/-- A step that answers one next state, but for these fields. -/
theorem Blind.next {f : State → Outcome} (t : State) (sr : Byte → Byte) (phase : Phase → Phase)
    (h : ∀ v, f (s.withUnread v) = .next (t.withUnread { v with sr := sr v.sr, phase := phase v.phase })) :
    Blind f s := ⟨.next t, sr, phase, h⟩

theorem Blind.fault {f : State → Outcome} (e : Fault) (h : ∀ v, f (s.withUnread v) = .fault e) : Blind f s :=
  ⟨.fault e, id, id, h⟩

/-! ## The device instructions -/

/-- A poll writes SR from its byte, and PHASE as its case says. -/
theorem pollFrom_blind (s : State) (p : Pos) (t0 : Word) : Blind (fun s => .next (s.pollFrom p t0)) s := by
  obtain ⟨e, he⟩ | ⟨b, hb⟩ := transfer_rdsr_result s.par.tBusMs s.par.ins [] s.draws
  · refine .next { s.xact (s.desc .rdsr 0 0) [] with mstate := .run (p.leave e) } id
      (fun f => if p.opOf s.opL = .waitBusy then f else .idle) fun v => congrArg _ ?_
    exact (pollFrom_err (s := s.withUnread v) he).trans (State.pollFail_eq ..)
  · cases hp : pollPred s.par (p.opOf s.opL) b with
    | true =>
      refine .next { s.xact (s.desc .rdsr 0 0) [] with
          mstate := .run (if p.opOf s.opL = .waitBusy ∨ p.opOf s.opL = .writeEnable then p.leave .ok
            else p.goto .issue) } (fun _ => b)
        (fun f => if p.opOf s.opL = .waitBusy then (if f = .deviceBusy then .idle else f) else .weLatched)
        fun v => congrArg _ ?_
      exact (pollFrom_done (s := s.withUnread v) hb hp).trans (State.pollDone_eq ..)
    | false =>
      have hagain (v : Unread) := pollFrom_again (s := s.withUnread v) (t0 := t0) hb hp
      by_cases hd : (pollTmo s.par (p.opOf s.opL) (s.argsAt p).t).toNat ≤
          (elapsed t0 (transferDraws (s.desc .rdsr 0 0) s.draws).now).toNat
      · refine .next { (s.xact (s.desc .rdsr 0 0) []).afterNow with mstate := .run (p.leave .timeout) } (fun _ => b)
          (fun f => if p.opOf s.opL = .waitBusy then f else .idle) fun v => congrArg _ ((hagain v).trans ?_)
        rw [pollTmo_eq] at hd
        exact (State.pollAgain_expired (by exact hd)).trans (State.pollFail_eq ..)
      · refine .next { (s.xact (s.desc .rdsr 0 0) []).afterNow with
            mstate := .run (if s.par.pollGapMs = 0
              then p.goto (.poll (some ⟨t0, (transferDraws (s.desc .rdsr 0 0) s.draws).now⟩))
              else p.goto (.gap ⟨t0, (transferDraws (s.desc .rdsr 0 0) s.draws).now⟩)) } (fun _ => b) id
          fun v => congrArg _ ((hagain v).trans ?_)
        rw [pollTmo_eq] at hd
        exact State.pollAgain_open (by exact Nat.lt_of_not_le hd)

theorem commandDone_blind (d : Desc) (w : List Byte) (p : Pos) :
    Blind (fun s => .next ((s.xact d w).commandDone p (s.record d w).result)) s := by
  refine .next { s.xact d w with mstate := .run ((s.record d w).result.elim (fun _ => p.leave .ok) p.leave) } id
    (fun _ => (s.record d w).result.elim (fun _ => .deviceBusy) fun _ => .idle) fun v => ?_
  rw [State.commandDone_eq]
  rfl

--------------------------------------------------

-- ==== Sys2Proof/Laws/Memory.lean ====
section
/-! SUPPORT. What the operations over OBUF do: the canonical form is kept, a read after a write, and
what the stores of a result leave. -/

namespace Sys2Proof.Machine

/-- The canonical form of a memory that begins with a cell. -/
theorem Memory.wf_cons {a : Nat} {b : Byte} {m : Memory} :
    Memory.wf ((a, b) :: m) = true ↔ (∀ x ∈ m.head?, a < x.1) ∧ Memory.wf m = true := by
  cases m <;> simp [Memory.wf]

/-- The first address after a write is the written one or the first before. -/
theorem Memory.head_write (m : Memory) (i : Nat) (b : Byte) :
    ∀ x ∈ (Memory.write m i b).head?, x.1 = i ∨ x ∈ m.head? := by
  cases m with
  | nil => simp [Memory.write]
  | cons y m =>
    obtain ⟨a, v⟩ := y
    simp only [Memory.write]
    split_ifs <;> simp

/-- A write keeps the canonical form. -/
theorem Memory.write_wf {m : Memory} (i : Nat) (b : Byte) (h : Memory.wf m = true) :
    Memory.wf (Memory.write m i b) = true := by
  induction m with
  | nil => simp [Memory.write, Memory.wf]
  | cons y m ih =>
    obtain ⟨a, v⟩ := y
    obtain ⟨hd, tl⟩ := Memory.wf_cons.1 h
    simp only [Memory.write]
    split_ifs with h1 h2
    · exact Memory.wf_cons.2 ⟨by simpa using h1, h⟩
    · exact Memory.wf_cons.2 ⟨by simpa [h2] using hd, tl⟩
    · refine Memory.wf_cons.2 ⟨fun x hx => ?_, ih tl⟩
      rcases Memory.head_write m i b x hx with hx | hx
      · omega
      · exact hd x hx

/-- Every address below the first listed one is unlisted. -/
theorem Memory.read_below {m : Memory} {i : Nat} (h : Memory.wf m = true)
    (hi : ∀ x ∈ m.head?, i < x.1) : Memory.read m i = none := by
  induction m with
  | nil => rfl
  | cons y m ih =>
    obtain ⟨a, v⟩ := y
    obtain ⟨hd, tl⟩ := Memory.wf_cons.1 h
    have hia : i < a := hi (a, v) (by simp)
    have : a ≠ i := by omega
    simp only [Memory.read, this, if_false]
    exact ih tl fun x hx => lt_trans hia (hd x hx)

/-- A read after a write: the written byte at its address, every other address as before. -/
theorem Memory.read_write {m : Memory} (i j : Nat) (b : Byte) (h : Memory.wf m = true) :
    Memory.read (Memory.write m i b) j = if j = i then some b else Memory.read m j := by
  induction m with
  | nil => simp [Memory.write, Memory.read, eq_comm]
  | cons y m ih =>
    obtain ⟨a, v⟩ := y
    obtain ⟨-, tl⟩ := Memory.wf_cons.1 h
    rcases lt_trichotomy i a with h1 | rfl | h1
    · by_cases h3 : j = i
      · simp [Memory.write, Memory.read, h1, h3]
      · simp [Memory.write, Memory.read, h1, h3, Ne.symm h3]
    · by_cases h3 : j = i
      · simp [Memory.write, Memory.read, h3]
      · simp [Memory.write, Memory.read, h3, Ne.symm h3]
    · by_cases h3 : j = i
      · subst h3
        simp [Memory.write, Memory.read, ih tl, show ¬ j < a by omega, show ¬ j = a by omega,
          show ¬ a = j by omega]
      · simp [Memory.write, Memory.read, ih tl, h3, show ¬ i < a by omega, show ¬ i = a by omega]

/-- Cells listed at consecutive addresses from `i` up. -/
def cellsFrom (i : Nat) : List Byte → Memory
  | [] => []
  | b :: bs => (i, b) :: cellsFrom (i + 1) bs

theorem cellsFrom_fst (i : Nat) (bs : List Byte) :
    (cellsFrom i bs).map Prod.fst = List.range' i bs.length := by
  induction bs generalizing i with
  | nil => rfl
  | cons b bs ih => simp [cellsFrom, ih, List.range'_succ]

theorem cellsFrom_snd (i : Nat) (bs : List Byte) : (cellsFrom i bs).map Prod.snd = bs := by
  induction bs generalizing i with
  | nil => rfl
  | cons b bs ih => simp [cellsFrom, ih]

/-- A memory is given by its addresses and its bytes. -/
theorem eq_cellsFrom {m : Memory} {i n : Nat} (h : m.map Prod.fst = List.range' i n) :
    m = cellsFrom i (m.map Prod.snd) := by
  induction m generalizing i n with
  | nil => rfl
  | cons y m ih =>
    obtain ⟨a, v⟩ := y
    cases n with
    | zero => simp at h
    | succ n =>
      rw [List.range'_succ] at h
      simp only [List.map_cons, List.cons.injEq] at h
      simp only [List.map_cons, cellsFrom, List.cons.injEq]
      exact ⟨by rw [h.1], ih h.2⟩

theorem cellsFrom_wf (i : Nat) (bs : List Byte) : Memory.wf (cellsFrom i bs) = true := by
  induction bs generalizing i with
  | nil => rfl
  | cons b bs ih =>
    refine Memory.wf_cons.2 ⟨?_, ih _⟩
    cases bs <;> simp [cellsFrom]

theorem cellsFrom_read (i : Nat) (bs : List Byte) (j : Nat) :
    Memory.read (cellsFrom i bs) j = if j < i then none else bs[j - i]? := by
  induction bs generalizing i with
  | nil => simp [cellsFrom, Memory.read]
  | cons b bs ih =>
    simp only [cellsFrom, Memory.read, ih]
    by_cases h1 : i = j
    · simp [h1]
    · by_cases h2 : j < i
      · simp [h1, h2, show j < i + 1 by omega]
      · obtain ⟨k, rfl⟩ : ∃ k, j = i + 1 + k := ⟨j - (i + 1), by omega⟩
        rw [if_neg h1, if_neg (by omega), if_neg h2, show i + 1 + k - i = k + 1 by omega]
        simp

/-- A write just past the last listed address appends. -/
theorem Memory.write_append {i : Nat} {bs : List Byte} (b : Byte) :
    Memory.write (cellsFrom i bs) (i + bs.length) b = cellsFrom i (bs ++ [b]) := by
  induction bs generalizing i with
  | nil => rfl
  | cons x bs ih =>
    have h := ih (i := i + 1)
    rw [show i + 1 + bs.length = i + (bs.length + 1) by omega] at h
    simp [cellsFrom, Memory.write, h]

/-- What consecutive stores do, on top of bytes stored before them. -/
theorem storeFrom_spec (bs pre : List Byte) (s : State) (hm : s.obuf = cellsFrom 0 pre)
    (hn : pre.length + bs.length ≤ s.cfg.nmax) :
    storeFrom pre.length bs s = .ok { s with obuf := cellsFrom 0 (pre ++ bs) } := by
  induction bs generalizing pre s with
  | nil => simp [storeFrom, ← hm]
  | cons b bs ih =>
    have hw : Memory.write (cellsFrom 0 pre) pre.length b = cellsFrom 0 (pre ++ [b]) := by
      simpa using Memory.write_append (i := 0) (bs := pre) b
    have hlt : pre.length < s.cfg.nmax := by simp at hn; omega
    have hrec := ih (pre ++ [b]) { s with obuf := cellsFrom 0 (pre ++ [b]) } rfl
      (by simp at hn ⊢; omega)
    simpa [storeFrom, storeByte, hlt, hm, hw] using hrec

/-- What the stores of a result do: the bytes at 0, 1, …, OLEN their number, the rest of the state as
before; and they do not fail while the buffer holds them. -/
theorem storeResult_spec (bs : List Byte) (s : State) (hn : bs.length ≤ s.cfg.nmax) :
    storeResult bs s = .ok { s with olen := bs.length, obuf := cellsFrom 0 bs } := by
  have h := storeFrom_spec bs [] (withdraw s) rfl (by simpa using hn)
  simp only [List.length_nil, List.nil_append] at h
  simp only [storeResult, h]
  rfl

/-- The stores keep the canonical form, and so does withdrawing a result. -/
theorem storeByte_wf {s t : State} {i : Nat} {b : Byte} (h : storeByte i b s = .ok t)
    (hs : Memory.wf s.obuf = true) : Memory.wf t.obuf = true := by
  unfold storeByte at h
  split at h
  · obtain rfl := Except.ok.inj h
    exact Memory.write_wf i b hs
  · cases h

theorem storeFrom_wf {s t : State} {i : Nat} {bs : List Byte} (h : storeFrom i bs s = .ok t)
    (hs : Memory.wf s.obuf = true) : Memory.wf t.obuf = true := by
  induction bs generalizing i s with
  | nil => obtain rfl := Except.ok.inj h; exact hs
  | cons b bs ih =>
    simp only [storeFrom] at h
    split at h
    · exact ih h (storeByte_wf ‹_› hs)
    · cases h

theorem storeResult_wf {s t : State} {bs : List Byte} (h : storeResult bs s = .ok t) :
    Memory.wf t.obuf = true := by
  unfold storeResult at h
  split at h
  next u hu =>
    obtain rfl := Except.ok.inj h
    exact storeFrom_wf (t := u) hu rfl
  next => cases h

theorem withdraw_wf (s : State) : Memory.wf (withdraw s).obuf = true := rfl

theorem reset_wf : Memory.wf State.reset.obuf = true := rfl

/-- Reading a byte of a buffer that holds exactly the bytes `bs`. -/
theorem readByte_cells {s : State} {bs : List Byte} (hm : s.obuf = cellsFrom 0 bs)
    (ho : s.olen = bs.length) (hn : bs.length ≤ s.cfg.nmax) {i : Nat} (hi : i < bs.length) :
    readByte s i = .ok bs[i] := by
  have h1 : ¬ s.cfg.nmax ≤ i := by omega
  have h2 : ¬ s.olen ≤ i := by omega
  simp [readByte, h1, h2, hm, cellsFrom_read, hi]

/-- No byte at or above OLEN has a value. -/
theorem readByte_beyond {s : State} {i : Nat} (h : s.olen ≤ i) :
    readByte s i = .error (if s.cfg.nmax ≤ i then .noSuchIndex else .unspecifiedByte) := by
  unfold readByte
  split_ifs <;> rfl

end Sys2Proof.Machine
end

--------------------------------------------------

TASK DIRECTIONS >>
For each line above that contains the word "Outcome", give the line as it is written.

RESULT >>
theorem Blind.next {f : State → Outcome} (t : State) (sr : Byte → Byte) (phase : Phase → Phase)
theorem Blind.fault {f : State → Outcome} (e : Fault) (h : ∀ v, f (s.withUnread v) = .fault e) : Blind f s :=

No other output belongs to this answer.